Using the entries below, output each line exactly from the first through the one that contains "1 changed. -/".

(Stored data)
>>>

-- ==== Sys2Proof/Tests/Slice0.lean ====
section
/-! SUPPORT. The model's own tests: descriptors that break a check, words written out, single steps checked against the
spec's worked examples, and for each statement with hypotheses a state and operands that meet them. -/

namespace Sys2Proof.Tests
open Sys2Proof Sys2Proof.Machine
set_option Elab.async false

/-! ## Small states -/

/-- Run, every domain On, the running configuration not empty. -/
def up : State := { State.reset with
  pwr.mode := .run, pwr.dom := Vector.replicate 12 { st := .on }, cfg.empty := false }

/-- A NOP descriptor's 64 bytes, CRC and all. -/
def testNop : List (BitVec 8) := [3#8, 3#8] ++ List.replicate 58 0#8 ++ bytesOf 4 (crc32c ([3#8, 3#8] ++ List.replicate 58 0#8)).toNat

/-- A configuration record for every mode. -/
def rc (b t i : Nat) (body : List (BitVec 32)) : Rec := { block := b, typ := t, inst := i, modes := 0xFFF, body := body }

/-- `up` with these records running. -/
def upW (rs : List Rec) : State := { up with cfg.recs := rs }

/-- `up` with ring 0 changed, and with ring 1 changed. -/
def ring0 (f : Ring → Ring) : State := up.modRing 0 f
def ring1 (f : Ring → Ring) : State := up.modRing 1 f

/-- `up` as a worker and as a manager. -/
def wk : State := { up with pwr.strap := 1 }
def mg : State := { up with pwr.strap := 2 }

/-- `up` with bytes at 0x1000 in host memory, and a descriptor whose payload they are. -/
def upM (bs : List (BitVec 8)) : State := { up with mem := up.mem.store 0x1000 bs }
def dM (n : Nat) : Desc := { payAddr := 0x1000, payLen := BitVec.ofNat 24 n }

/-- One record's bytes; an image without records. -/
def oneRec : List (BitVec 8) := recBytes (rc 6 3 0 [0x408])
def oneImage : Image := { format := 1 }

/-- HSO_LOAD of channel 8 with these words, feeds at 12 V, and that channel changed. -/
def upH (body : List (BitVec 32)) (f : HsoCh → HsoCh) : State :=
  State.modHso { upW [rc 5 1 8 body] with hso.vfeed := Vector.replicate 3 12000 } 8 f

/-- The value of a computation that succeeds. -/
def okVal {ε α : Type} (e : Except ε α) (d : α) : α := match e with | .ok a => a | .error _ => d
theorem ok_of {ε α : Type} (e : Except ε α) (d : α) (h : e.toBool = true) : e = .ok (okVal e d) := by
  cases e with
  | ok a => rfl
  | error x => simp [Except.toBool] at h
theorem pair_of {ε α σ : Type} (p : Except ε α × σ) (d : α) (h : p.1.toBool = true) : p = (.ok (okVal p.1 d), p.2) :=
  Prod.ext (ok_of p.1 d h) rfl

/-- FIO pin 47 with this FIO_CFG record, feeds at 12 V, and that pin changed. -/
def upF (body : List (BitVec 32)) (f : FioCh → FioCh) : State :=
  State.modFio { upW [rc 11 1 47 body] with hso.vfeed := Vector.replicate 3 12000 } 47 f

/-- Channel 31's context executes at PC 0 a program that begins with this word. -/
def upE (w : BitVec 32) (f : FCtx → FCtx) : State :=
  State.modCtx { up with facet.eng := vmod up.facet.eng 7 (fun e => { e with bank0 := some { words := [w] } }) } 31
    (fun c => f { c with wait := .executing })

/-- Valve channel 31 with its record, a valid profile 0 with these flags, BST_CTRL on, feeds at 12 V, and that channel changed. -/
def upV (flags : BitVec 32) (f : VlvCh → VlvCh) : State :=
  State.modVlv { upW [rc 7 2 31 [0x03FF0000, 0x7FF, 0, 0, 0, 0], rc 7 3 0 [0x01000000, 300, 0]] with
    hso.vfeed := Vector.replicate 3 12000,
    facet.eng := vmod up.facet.eng 7 (fun e => { e with bank0 := some { words := [0x80000000, flags] } }) } 31 f

/-- A program image of 64 words with no profile, as FACET_LOAD's payload; its PCRC is proved in quarters. -/
def progHead : List (BitVec 8) := bytesOf 4 0x46455443 ++ bytesOf 4 64 ++ bytesOf 4 64
def oneProg : List (BitVec 8) := progHead ++ bytesOf 4 556488786 ++ List.replicate 256 0
theorem crc_head : progHead.foldl crcByte 0xFFFFFFFF#32 = 495277278#32 := by decide +kernel
theorem crc_q1 : (List.replicate 64 0#8).foldl crcByte 495277278#32 = 3281732220#32 := by decide +kernel
theorem crc_q2 : (List.replicate 64 0#8).foldl crcByte 3281732220#32 = 2654164506#32 := by decide +kernel
theorem crc_q3 : (List.replicate 64 0#8).foldl crcByte 2654164506#32 = 1151778906#32 := by decide +kernel
theorem crc_q4 : (List.replicate 64 0#8).foldl crcByte 1151778906#32 = 3738478509#32 := by decide +kernel
theorem oneProg_crc : imageCrc oneProg = 556488786#32 := by
  have h : oneProg.take 12 ++ oneProg.drop 16 = progHead ++ (List.replicate 64 0#8 ++ (List.replicate 64 0#8
      ++ (List.replicate 64 0#8 ++ List.replicate 64 0#8))) := by decide +kernel
  unfold imageCrc crc32c
  rw [h, List.foldl_append, List.foldl_append, List.foldl_append, List.foldl_append, crc_head, crc_q1, crc_q2, crc_q3, crc_q4]
  decide
theorem oneProg_parses : (progParse oneProg).isRight = true := by
  unfold progParse
  simp only [oneProg_crc]
  decide +kernel
theorem oneProg_read : payloadOf (upM oneProg) (dM 272) (.facetLoad 0x80) = oneProg := by decide +kernel
theorem inr_of {α β : Type} (x : α ⊕ β) (d : β) (h : x.isRight = true) : x = .inr (x.elim (fun _ => d) id) := by
  cases x with
  | inl a => simp at h
  | inr b => rfl

/-- LED string 11 with its record, feeds at 12 V, and that string changed. -/
def upL (body : List (BitVec 32)) (f : LedCh → LedCh) : State :=
  let s := { upW [rc 9 1 11 body] with hso.vfeed := Vector.replicate 3 12000 }
  { s with led.ch := vmod s.led.ch 11 f }

/-- The matrix with its record. -/
def upX (body : List (BitVec 32)) : State := upW [rc 10 1 0 body]

/-- CAN channel 9, enabled with these control bits and awake, in normal mode, with more records, and changed. -/
def upC (ctrl : BitVec 32) (more : List Rec) (f : CanCh → CanCh) : State :=
  let s := upW (rc 12 1 9 [ctrl ||| 1, 0x04894403, 0, 0] :: more)
  { s with can.ch := vmod s.can.ch 9 (fun c => f { c with xcvr := 0 }) }

/-- A frame that a CAN_TX placed in transmit buffer 0 and that is on the bus. -/
def txF : TxFrame := { kind := .host {} none }
def onBusF (c : CanCh) : CanCh := { c with tb := vset c.tb 0 (some txF), onBus := some 0 }

/-- A CAN_SCHED record: one cycle of 1 ms with one window, a message of slot 0. -/
def sched1 : Rec := rc 12 3 9 [0x400, 1000, 0, 100, 0, 1]

/-- Bus 9 with its NET_BUS record, its channel awake, and that bus changed. -/
def upN (body : List (BitVec 32)) (more : List Rec) (f : NetBus → NetBus) : State :=
  (upC 0 (rc 13 1 9 body :: more) id).modBus 9 f

/-- A worker and a manager with these configuration records, and with link `w` UP and changed. -/
def wkL (rs : List Rec) (w : Nat) (f : PLink → PLink) : State := { wk with cfg.recs := rs }.modLink w (fun l => f { l with up := true })
def mgL (rs : List Rec) (w : Nat) (f : PLink → PLink) : State := { mg with cfg.recs := rs }.modLink w (fun l => f { l with up := true })

/-- PLAIT_WORKER of worker 31 whose pages have this attribute. -/
def rec31 (a : BitVec 32) : Rec := rc 15 2 31 [a, 0x1000, 0x10, 0]

theorem eui_other : Config.eui + 1 ≠ Config.eui := fun h => by
  have h2 : (Config.eui + 1) - Config.eui = 0 := by rw [h]; exact BitVec.sub_self _
  rw [BitVec.add_comm, BitVec.add_sub_cancel] at h2
  exact absurd h2 (by decide)
theorem role_mg : mg.role = .manager := by decide +kernel
theorem eth_mg : mg.isOn .eth = true := by decide +kernel

/-- The access service on, with antenna 0 in use and its zone up to 200 cm. -/
def upA (mode : Mode) (f : Acc → Acc) : State :=
  let s := upW [rc 16 1 0 [0x3C2007, 0], rc 16 2 0 [0x00C80000]]
  { s with pwr.mode := mode, acc := f { s.acc with antOk := 1, tok := vset s.acc.tok 7 { paired := true } } }

/-- The manifest of an image of 16 zero bytes, its signatures zero. -/
def mft : List (BitVec 8) :=
  bytesOf 4 0x464D5848 ++ bytesOf 2 1 ++ bytesOf 2 0 ++ bytesOf 4 0 ++ bytesOf 4 0x09600041 ++ bytesOf 2 1 ++ bytesOf 2 1 ++ bytesOf 4 16
    ++ bytesOf 2 1 ++ List.replicate 38 0 ++ bytesOf 2 1 ++ List.replicate 30 0
    ++ bytesOf 4 (crc32c (List.replicate 16 0)).toNat ++ List.replicate 64 0

/-- A standing machine in this mode with the manifest at 0x1000, feeds at 12 V, and its update state changed. -/
def upU (mode : Mode) (n : Nor) (f : Upd → Upd) : State :=
  { upM mft with pwr.mode := mode, hso.vfeed := Vector.replicate 3 12000, nor := n, upd := f { up.upd with speed := 0 } }
theorem mft_read : payloadOf (upU .run {} id) (dM 164) .updBegin = mft := by decide +kernel

/-- A settings area that is full. -/
def fullItems : List (BitVec 16 × List (BitVec 8)) := List.replicate 256 (5, List.replicate 4096 0)
def upFull : State := { up with nor.area0.items := fullItems }
theorem storeBytes_replicate (n : Nat) (k : BitVec 16) (v : List (BitVec 8)) : storeBytes (List.replicate n (k, v)) = n * v.length := by
  induction n with
  | zero => simp [storeBytes]
  | succ n h =>
    simp only [storeBytes, List.map_replicate] at h ⊢
    rw [List.replicate_succ, List.sum_cons, h, Nat.succ_mul, Nat.add_comm]
theorem fullItems_bytes : 1048576 < storeBytes fullItems + [0#8].length := by
  rw [fullItems, storeBytes_replicate, List.length_replicate]
  decide
theorem replicate_kept (n : Nat) (k q : BitVec 16) (v : List (BitVec 8)) (h : k ≠ q) :
    (List.replicate n (k, v)).filter (fun x => x.1 != q) = List.replicate n (k, v) :=
  List.filter_replicate_of_pos (by simpa using h)
theorem fullItems_kept : fullItems = (upFull.area upFull.upd.boot.sarea).items.filter (fun x => x.1 != 0xFFFF) := by
  have h : upFull.area upFull.upd.boot.sarea = upFull.nor.area0 := rfl
  have h2 : upFull.nor.area0.items = fullItems := rfl
  rw [h, h2, fullItems, replicate_kept _ _ _ _ (by decide)]
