/-- R66: the DISP match table on every key, in priority order. The rows' choice by the key is R66's; the two rejections are THE MODEL'S OWN
CHOICE (log 25, DEDUCED): R66 selects by the key alone, and R64 and R65 only say that a key of class code 0b11, or of a class that is
not its offset's, is never built. -/
def Obligations.DispDecodeFollowsMatchTable : Prop :=
  ∀ (k : DispKey) (o : Nat) (b : Byte), decodeDisp k o b =
    if k = 0x23e then (if classify o = .data then .ok .scRd else .error .classMismatch)
    else if k = 0x63f then (if classify o = .data then .ok (.scWr b) else .error .classMismatch)
    else if k &&& 0x700 = 0x200 then
      (if classify o = .data then .ok (.dpGenRd (k.extractLsb' 0 8)) else .error .classMismatch)
    else if k &&& 0x700 = 0x600 then
      (if classify o = .data then .ok (.dpGenWr (k.extractLsb' 0 8) b) else .error .classMismatch)
    else if k &&& 0x700 = 0x100 then (if classify o = .generic then .ok (.genRd o) else .error .classMismatch)
    else if k &&& 0x700 = 0x500 then (if classify o = .generic then .ok (.genWr o b) else .error .classMismatch)
    else if k &&& 0x700 = 0x000 then (if classify o = .null then .ok (.nulRd o) else .error .classMismatch)
    else if k &&& 0x700 = 0x400 then (if classify o = .null then .ok (.nulWr o b) else .error .classMismatch)
    else .error .unbuiltClass

/-- R64: the offset classes and their codes. -/
def Obligations.RegionDecode : Prop :=
  (∀ o : Nat, classify o = .generic ↔
    o ∈ [0x00, 0x01, 0x02, 0x03, 0x04, 0x05, 0x06, 0x07, 0x08, 0x09, 0x0a, 0x0c, 0x0e, 0x0f, 0x14, 0x1a]) ∧
  (∀ o : Nat, classify o = .data ↔ o = 0x15) ∧
  (∀ o : Nat, classify o = .null ↔
    o ∉ [0x00, 0x01, 0x02, 0x03, 0x04, 0x05, 0x06, 0x07, 0x08, 0x09, 0x0a, 0x0c, 0x0e, 0x0f, 0x14, 0x1a] ∧ o ≠ 0x15) ∧
  classCode .generic = 0b01 ∧ classCode .data = 0b10 ∧ classCode .null = 0b00 ∧ (∀ c, classCode c ≠ 0b11)

/-- Whatever is decoded has its row's operand conditions (R104 to R109). Over all keys and offsets this rests on THE MODEL'S OWN CHOICE
(log 25, DEDUCED) to reject a key whose class is not its offset's: R66 selects by the key alone, so it does not give this by itself, and R64
and R65 only say that such a key is never built. -/
def Obligations.DecodedIsWellFormed : Prop :=
  ∀ (w : Fetched) (i : Instr), decode w = .ok i → i.wf = true

/-- R67, R68: the two byte layouts of the lines. -/
def Obligations.LineViews : Prop :=
  (∀ b : Byte, writtenClk b = b.getLsbD 5 ∧ writtenDat b = b.getLsbD 4) ∧
  (∀ (c d : Bool) (k : Nat), (readView c d).getLsbD k = if k = 3 then d else if k = 2 then c else false) ∧
  (∀ c d : Bool, readView c d = 0x00 ∨ readView c d = 0x04 ∨ readView c d = 0x08 ∨ readView c d = 0x0c) ∧
  (∀ c d : Bool, writtenClk (writeView c d) = c ∧ writtenDat (writeView c d) = d)

/-! ## 40_dispatcher.md -/

/-- R65, R66, R100: for every byte access the key it builds is decoded to the operation R100's procedure names, so no key is
illegal. -/
def Obligations.BuiltKeysDecode : Prop :=
  ∀ (o : Nat) (b : Byte) (s : State),
    decode (.disp (buildKey false o s).1 o b) =
      .ok (if o = 0x15 then (if s.cidx = 0x3e then .scRd else .dpGenRd s.cidx)
        else if o ∈ genericSet then .genRd o else .nulRd o) ∧
    decode (.disp (buildKey true o s).1 o b) =
      .ok (if o = 0x15 then (if s.cidx = 0x3f then .scWr b else .dpGenWr s.cidx b)
        else if o ∈ genericSet then .genWr o b else .nulWr o b)

/-- R100: the mux's byte read and byte write are exactly the operation the match table selects for the key they build. -/
def Obligations.MuxRunsTheSelectedOperation : Prop :=
  ∀ (o : Nat) (b : Byte) (s : State),
    (∃ i, decode (.disp (buildKey false o s).1 o 0) = .ok i ∧
      exec i (buildKey false o s).2 = .next (answer (.byte (dread o s).1) (dread o s).2)) ∧
    (∃ i, decode (.disp (buildKey true o s).1 o b) = .ok i ∧
      exec i (buildKey true o s).2 = .next (answer .nothing (dwrite o b s)))

/-- R101: the index is sampled exactly once per byte access at the data port and never at another offset, and its answer is the index
the generic subsystem holds, as the record of calls shows (the model's own field, log 9). -/
def Obligations.IndexSampledOnlyAtDataPort : Prop :=
  ∀ (o : Nat) (b : Byte) (s : State),
    indexCalls (dread o s).2 = indexCalls s + (if o = 0x15 then 1 else 0) ∧
    indexCalls (dwrite o b s) = indexCalls s + (if o = 0x15 then 1 else 0) ∧
    (o = 0x15 → ∃ rest rest', (dread o s).2.calls = s.calls ++ .index s.cidx :: rest ∧
      (dwrite o b s).calls = s.calls ++ .index s.cidx :: rest')
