/-! ### The row a built key selects (R66) -/

/-- R66 read by fields: the operation of a key of direction `w`, class `c` and index `i`. -/
def dispOpOf (w : Bool) (c : OffClass) (i : Byte) : DispOp :=
  match c, w with
  | .data, false => if i = scRdIdx then .scRd else .dpGenRd
  | .data, true => if i = scWrIdx then .scWr else .dpGenWr
  | .generic, false => .genRd
  | .generic, true => .genWr
  | .null, false => .nulRd
  | .null, true => .nulWr

/-- The first row a built key matches is of the key's own class, with the operation its fields name. -/
theorem dispRows_find?_dispKey (w : Bool) (c : OffClass) (i : Byte) :
    (dispRows.find? (fun r => dispKey w c i &&& r.mask == r.pattern)).map (fun r => (r.cls, r.op)) =
      some (c, dispOpOf w c i) := by
  cases w <;> cases c <;> revert i <;> decide

/-- A key of its access's class is never rejected. -/
theorem decodeDisp_dispKey (w : Bool) (i : Byte) (o : Nat) (b : Byte) :
    decodeDisp (dispKey w (classify o) i) o b =
      .ok (dispInstr (dispOpOf w (classify o) i) (dispKey w (classify o) i) o b) := by
  obtain ⟨r, hfind, hrow⟩ := Option.map_eq_some_iff.1 (dispRows_find?_dispKey w (classify o) i)
  obtain ⟨hcls, hop⟩ := Prod.mk.inj hrow
  simp only [decodeDisp, hfind, hcls, hop, if_true]

namespace Machine

theorem decode_buildKey (w : Bool) (o : Nat) (b : Byte) (s : State) :
    decode (.disp (buildKey w o s).1 o b) =
      .ok (dispInstr (dispOpOf w (classify o) (if o = dataPort then s.cidx else 0)) (buildKey w o s).1 o b) := by
  rw [buildKey_key]
  exact decodeDisp_dispKey w _ o b

/-! ### The selected operation is the mux's own (R100) -/

theorem ne_dataPort_of_generic {o : Nat} (h : o ∈ genericSet) : o ≠ dataPort :=
  fun q => dataPort_not_generic (q ▸ h)

theorem ne_dataPort_of_null {o : Nat} (h : classify o = .null) : o ≠ dataPort := by
  rintro rfl
  cases h.symm.trans ((classify_data_iff dataPort).2 rfl)

/-- Whatever key a read is decoded with, the operation selected by its class and index is `DRead`. -/
theorem exec_selected_read (k : DispKey) (o : Nat) (b : Byte) (s : State) :
    exec (dispInstr (dispOpOf false (classify o) (if o = dataPort then s.cidx else 0)) k o b) (buildKey false o s).2 =
      .next (answer (.byte (dread o s).1) (dread o s).2) := by
  rw [buildKey_state]
  obtain ⟨rfl, h, e⟩ | ⟨rfl, h, e⟩ | ⟨h, e⟩ | ⟨h, e⟩ := dread_cases o s
  · rw [e, (classify_data_iff _).2 rfl]; simp only [dispOpOf, if_true, h]; rfl
  · rw [e, (classify_data_iff _).2 rfl]; simp only [dispOpOf, if_true, if_neg h]; rfl
  · have hne := ne_dataPort_of_generic h
    rw [e, (classify_generic_iff o).2 h, if_neg hne, if_neg hne]; rfl
  · have hne := ne_dataPort_of_null h
    rw [e, h, if_neg hne, if_neg hne]; rfl

/-- The same of a write and `DWrite`. -/
theorem exec_selected_write (k : DispKey) (o : Nat) (b : Byte) (s : State) :
    exec (dispInstr (dispOpOf true (classify o) (if o = dataPort then s.cidx else 0)) k o b) (buildKey true o s).2 =
      .next (answer .nothing (dwrite o b s)) := by
  rw [buildKey_state]
  obtain ⟨rfl, h, e⟩ | ⟨rfl, h, e⟩ | ⟨h, e⟩ | ⟨h, e⟩ := dwrite_cases o b s
  · rw [e, (classify_data_iff _).2 rfl]; simp only [dispOpOf, if_true, h]; rfl
  · rw [e, (classify_data_iff _).2 rfl]; simp only [dispOpOf, if_true, if_neg h]; rfl
  · have hne := ne_dataPort_of_generic h
    rw [e, (classify_generic_iff o).2 h, if_neg hne, if_neg hne]; rfl
  · have hne := ne_dataPort_of_null h
    rw [e, h, if_neg hne, if_neg hne]; rfl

<<<

#### TASK SOLUTION
-- ==== Sys2Proof/Tests/Slice0.lean ====
section
/-! SUPPORT. The model's own tests: descriptors that break a check, words written out, single steps checked against the
spec's worked examples, and for each statement with hypotheses a state and operands that meet them. -/

namespace Sys2Proof.Tests
open Sys2Proof Sys2Proof.Machine
set_option Elab.async false

/-! ## Small states -/

/-- Run, every domain On, the running configuration not empty. -/
def up : State := { State.reset with
  pwr.mode := .run, pwr.dom := Vector.replicate 12 { st := .on }, cfg.empty := false }

/-- A NOP descriptor's 64 bytes, CRC and all. -/
def testNop : List (BitVec 8) := [3#8, 3#8] ++ List.replicate 58 0#8 ++ bytesOf 4 (crc32c ([3#8, 3#8] ++ List.replicate 58 0#8)).toNat

/-- A configuration record for every mode. -/
def rc (b t i : Nat) (body : List (BitVec 32)) : Rec := { block := b, typ := t, inst := i, modes := 0xFFF, body := body }

/-- `up` with these records running. -/
def upW (rs : List Rec) : State := { up with cfg.recs := rs }

/-- `up` with ring 0 changed, and with ring 1 changed. -/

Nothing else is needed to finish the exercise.